* _What you have to do_
As the answer, set down the lines below from the one containing "(s.putV n v m).agenda = s.agenda := rfl" through the one containing "(s.putV n v m).parts = s.parts := rfl", exactly and inclusively, and no others.

* _Dataset_

------------------------------------------------------------

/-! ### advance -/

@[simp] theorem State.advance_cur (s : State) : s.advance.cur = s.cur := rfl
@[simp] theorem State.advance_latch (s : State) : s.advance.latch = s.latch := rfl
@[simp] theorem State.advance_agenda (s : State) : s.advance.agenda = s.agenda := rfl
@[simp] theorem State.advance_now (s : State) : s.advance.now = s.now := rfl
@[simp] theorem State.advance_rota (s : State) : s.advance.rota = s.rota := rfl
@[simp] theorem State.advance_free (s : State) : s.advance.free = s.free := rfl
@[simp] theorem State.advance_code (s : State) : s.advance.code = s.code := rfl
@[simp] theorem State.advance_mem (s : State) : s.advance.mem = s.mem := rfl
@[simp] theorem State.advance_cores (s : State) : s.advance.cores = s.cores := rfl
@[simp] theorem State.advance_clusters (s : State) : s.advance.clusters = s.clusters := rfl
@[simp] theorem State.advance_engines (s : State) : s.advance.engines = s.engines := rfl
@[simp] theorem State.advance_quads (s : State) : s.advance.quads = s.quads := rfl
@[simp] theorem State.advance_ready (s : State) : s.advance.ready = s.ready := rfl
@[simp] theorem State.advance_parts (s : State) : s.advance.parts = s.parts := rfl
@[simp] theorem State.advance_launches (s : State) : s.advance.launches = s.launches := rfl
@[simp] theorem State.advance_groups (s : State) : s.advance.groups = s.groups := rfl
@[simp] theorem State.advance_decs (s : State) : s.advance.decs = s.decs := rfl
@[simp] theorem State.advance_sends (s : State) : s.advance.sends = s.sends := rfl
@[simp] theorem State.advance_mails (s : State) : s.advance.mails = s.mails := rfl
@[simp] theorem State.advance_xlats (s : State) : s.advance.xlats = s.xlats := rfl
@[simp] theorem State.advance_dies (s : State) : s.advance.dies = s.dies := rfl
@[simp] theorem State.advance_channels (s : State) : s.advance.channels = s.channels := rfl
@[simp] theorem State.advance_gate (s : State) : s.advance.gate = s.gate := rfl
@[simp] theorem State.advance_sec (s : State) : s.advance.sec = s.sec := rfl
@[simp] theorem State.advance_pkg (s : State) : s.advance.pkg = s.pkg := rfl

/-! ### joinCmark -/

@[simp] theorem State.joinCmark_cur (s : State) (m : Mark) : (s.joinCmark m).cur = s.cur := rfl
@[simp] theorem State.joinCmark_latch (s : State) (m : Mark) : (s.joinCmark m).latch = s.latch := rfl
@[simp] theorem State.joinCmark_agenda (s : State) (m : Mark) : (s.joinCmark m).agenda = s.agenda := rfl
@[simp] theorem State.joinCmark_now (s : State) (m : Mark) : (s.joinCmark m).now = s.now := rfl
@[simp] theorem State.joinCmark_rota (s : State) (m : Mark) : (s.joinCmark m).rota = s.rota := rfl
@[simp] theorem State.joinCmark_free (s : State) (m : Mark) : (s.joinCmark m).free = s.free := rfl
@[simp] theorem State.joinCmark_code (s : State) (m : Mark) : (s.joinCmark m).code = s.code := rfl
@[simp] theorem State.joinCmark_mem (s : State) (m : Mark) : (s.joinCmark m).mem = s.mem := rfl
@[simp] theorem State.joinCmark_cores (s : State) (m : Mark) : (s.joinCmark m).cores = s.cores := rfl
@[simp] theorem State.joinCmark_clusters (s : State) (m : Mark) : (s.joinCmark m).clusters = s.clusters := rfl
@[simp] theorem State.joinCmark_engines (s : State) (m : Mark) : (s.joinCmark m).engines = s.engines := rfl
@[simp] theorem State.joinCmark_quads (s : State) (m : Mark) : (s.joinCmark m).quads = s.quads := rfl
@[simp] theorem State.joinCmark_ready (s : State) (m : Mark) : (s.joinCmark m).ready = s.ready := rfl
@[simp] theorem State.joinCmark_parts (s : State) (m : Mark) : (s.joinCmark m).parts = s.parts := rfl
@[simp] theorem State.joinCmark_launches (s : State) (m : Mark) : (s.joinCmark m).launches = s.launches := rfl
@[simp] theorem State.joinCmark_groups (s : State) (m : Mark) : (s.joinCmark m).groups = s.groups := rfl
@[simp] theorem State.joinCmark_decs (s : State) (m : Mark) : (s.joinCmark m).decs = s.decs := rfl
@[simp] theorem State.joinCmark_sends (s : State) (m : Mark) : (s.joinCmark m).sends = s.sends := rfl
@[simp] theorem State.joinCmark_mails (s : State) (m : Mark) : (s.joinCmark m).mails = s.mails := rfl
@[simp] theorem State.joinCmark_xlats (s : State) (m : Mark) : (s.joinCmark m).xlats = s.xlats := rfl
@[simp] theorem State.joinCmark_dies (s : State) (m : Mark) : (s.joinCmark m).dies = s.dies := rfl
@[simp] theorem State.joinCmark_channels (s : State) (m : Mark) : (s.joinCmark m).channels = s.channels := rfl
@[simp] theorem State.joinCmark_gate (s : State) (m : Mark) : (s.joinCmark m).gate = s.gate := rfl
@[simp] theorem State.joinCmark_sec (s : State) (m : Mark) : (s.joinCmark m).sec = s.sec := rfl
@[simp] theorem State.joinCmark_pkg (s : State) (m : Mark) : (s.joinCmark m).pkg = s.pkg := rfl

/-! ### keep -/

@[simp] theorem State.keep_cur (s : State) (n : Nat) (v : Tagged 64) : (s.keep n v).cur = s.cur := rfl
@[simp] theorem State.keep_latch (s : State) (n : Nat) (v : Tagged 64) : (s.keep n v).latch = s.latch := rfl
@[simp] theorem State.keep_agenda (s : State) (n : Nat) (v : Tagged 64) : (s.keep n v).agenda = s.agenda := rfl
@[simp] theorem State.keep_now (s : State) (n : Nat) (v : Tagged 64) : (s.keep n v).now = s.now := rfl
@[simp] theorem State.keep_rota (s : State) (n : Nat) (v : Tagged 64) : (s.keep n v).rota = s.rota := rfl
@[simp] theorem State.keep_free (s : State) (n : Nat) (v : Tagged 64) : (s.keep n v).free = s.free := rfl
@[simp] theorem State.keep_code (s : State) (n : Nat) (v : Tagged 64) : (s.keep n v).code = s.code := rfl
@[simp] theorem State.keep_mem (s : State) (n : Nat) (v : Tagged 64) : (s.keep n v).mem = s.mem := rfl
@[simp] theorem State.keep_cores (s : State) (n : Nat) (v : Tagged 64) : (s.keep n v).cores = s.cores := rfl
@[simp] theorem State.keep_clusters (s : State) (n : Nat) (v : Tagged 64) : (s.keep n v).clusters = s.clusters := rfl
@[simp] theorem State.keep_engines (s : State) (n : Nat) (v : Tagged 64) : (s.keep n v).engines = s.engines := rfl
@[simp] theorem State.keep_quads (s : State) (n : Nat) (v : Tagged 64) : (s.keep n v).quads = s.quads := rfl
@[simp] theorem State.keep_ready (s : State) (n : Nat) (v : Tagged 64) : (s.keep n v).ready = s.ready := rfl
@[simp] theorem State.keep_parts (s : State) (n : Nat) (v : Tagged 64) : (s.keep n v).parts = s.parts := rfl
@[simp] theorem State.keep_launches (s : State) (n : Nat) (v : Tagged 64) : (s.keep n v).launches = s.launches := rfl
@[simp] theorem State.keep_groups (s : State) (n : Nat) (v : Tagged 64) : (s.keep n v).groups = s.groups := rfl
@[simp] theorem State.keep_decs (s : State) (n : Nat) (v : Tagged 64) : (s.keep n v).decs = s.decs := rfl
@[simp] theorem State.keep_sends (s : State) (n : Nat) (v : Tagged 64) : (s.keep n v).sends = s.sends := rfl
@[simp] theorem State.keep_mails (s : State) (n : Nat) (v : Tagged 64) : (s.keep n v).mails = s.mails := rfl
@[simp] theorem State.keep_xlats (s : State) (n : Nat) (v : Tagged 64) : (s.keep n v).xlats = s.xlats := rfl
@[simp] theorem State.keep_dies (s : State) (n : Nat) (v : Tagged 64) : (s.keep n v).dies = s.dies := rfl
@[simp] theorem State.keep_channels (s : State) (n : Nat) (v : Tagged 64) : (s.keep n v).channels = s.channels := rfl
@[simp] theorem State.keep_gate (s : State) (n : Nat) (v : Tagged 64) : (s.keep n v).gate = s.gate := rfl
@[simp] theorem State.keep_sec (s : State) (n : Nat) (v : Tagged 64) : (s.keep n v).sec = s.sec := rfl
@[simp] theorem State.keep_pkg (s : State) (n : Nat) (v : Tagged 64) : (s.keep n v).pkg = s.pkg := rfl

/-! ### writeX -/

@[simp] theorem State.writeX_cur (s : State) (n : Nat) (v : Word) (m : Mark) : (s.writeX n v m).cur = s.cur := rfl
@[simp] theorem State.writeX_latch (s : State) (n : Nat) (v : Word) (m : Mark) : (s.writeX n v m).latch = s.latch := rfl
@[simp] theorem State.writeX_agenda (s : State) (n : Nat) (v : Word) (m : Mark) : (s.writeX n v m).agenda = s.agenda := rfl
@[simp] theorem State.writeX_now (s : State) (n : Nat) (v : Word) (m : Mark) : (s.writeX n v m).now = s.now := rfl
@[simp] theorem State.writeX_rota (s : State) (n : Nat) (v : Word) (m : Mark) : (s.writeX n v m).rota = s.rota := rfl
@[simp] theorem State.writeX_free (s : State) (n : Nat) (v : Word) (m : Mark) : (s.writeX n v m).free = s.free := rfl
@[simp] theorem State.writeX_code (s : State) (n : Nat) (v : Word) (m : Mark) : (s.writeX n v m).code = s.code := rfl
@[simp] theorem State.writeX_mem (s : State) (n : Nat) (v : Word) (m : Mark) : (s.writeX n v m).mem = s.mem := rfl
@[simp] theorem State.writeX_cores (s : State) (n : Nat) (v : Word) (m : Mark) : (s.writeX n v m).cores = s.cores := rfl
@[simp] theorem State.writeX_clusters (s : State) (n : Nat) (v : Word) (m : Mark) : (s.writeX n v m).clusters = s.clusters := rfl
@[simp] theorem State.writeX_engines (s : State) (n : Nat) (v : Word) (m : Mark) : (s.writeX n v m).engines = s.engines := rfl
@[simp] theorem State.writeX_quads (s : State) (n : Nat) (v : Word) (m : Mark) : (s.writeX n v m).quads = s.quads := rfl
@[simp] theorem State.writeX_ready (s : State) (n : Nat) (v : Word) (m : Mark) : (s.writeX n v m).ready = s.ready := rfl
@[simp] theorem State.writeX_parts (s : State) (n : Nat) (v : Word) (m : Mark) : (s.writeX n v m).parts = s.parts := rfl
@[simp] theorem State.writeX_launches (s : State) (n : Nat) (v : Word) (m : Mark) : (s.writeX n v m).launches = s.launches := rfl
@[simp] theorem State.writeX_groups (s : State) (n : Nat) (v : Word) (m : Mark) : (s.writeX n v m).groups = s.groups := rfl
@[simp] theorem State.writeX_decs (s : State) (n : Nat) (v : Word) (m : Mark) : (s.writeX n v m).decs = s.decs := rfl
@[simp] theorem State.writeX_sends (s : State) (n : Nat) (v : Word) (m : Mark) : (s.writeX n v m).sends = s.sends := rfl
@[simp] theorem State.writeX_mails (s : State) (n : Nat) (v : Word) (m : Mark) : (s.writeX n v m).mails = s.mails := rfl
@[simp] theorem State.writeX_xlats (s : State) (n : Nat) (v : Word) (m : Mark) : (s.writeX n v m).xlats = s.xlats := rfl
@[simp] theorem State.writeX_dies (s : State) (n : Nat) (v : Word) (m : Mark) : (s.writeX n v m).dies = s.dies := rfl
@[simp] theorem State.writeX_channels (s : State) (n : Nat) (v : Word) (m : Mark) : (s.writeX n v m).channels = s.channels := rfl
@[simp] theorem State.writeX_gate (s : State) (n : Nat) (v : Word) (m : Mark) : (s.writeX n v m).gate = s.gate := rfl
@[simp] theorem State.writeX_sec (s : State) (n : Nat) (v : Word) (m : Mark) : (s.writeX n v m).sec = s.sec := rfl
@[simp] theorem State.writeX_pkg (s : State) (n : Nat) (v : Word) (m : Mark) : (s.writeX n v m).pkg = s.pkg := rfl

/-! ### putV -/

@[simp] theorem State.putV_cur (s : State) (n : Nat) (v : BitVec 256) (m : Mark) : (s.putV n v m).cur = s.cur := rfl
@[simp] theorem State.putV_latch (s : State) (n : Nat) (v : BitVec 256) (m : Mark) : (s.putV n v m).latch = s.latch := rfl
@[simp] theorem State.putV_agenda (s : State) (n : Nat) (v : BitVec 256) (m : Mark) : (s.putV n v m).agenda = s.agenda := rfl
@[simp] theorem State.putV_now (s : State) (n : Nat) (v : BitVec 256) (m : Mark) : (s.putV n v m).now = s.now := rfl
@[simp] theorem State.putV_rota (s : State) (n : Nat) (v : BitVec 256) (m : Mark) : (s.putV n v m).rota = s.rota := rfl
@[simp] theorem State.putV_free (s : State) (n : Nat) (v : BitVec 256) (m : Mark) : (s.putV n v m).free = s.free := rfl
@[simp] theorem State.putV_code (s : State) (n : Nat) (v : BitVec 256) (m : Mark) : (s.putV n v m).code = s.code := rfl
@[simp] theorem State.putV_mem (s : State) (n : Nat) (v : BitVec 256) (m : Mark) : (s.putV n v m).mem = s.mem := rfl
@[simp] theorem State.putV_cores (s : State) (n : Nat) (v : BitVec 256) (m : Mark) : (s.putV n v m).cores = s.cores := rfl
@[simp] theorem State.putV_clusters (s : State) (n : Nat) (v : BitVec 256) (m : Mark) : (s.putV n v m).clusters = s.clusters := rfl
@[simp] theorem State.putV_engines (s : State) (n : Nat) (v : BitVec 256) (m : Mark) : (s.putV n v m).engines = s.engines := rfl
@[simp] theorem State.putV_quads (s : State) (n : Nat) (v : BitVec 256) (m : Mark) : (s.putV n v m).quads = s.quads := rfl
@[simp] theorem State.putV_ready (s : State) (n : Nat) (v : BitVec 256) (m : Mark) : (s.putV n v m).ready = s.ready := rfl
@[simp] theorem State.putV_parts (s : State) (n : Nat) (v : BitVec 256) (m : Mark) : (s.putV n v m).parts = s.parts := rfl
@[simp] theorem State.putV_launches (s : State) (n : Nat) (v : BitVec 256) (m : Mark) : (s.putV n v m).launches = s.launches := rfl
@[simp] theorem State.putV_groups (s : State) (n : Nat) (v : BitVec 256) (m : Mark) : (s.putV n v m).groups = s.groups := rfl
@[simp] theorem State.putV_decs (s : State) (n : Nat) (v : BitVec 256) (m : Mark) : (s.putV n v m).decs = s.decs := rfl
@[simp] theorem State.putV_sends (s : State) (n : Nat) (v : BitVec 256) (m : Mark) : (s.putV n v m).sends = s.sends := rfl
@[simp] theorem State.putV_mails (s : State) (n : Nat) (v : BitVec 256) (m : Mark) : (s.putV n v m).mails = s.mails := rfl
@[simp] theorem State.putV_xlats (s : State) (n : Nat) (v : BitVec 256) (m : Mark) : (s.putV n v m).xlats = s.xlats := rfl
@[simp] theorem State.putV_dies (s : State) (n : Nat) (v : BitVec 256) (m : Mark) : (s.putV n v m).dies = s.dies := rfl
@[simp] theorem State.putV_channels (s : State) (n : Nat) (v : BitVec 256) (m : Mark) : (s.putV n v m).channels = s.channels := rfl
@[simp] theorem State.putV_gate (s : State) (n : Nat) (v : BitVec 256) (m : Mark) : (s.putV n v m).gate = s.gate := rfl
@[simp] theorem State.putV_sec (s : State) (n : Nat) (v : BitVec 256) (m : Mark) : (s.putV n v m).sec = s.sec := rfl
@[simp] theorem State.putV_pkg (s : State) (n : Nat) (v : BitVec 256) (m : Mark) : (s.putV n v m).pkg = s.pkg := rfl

------------------------------------------------------------

* _Problem solution_
@[simp] theorem State.putV_agenda (s : State) (n : Nat) (v : BitVec 256) (m : Mark) : (s.putV n v m).agenda = s.agenda := rfl
@[simp] theorem State.putV_now (s : State) (n : Nat) (v : BitVec 256) (m : Mark) : (s.putV n v m).now = s.now := rfl
@[simp] theorem State.putV_rota (s : State) (n : Nat) (v : BitVec 256) (m : Mark) : (s.putV n v m).rota = s.rota := rfl
@[simp] theorem State.putV_free (s : State) (n : Nat) (v : BitVec 256) (m : Mark) : (s.putV n v m).free = s.free := rfl
@[simp] theorem State.putV_code (s : State) (n : Nat) (v : BitVec 256) (m : Mark) : (s.putV n v m).code = s.code := rfl
@[simp] theorem State.putV_mem (s : State) (n : Nat) (v : BitVec 256) (m : Mark) : (s.putV n v m).mem = s.mem := rfl
@[simp] theorem State.putV_cores (s : State) (n : Nat) (v : BitVec 256) (m : Mark) : (s.putV n v m).cores = s.cores := rfl
@[simp] theorem State.putV_clusters (s : State) (n : Nat) (v : BitVec 256) (m : Mark) : (s.putV n v m).clusters = s.clusters := rfl
@[simp] theorem State.putV_engines (s : State) (n : Nat) (v : BitVec 256) (m : Mark) : (s.putV n v m).engines = s.engines := rfl
@[simp] theorem State.putV_quads (s : State) (n : Nat) (v : BitVec 256) (m : Mark) : (s.putV n v m).quads = s.quads := rfl
@[simp] theorem State.putV_ready (s : State) (n : Nat) (v : BitVec 256) (m : Mark) : (s.putV n v m).ready = s.ready := rfl
@[simp] theorem State.putV_parts (s : State) (n : Nat) (v : BitVec 256) (m : Mark) : (s.putV n v m).parts = s.parts := rfl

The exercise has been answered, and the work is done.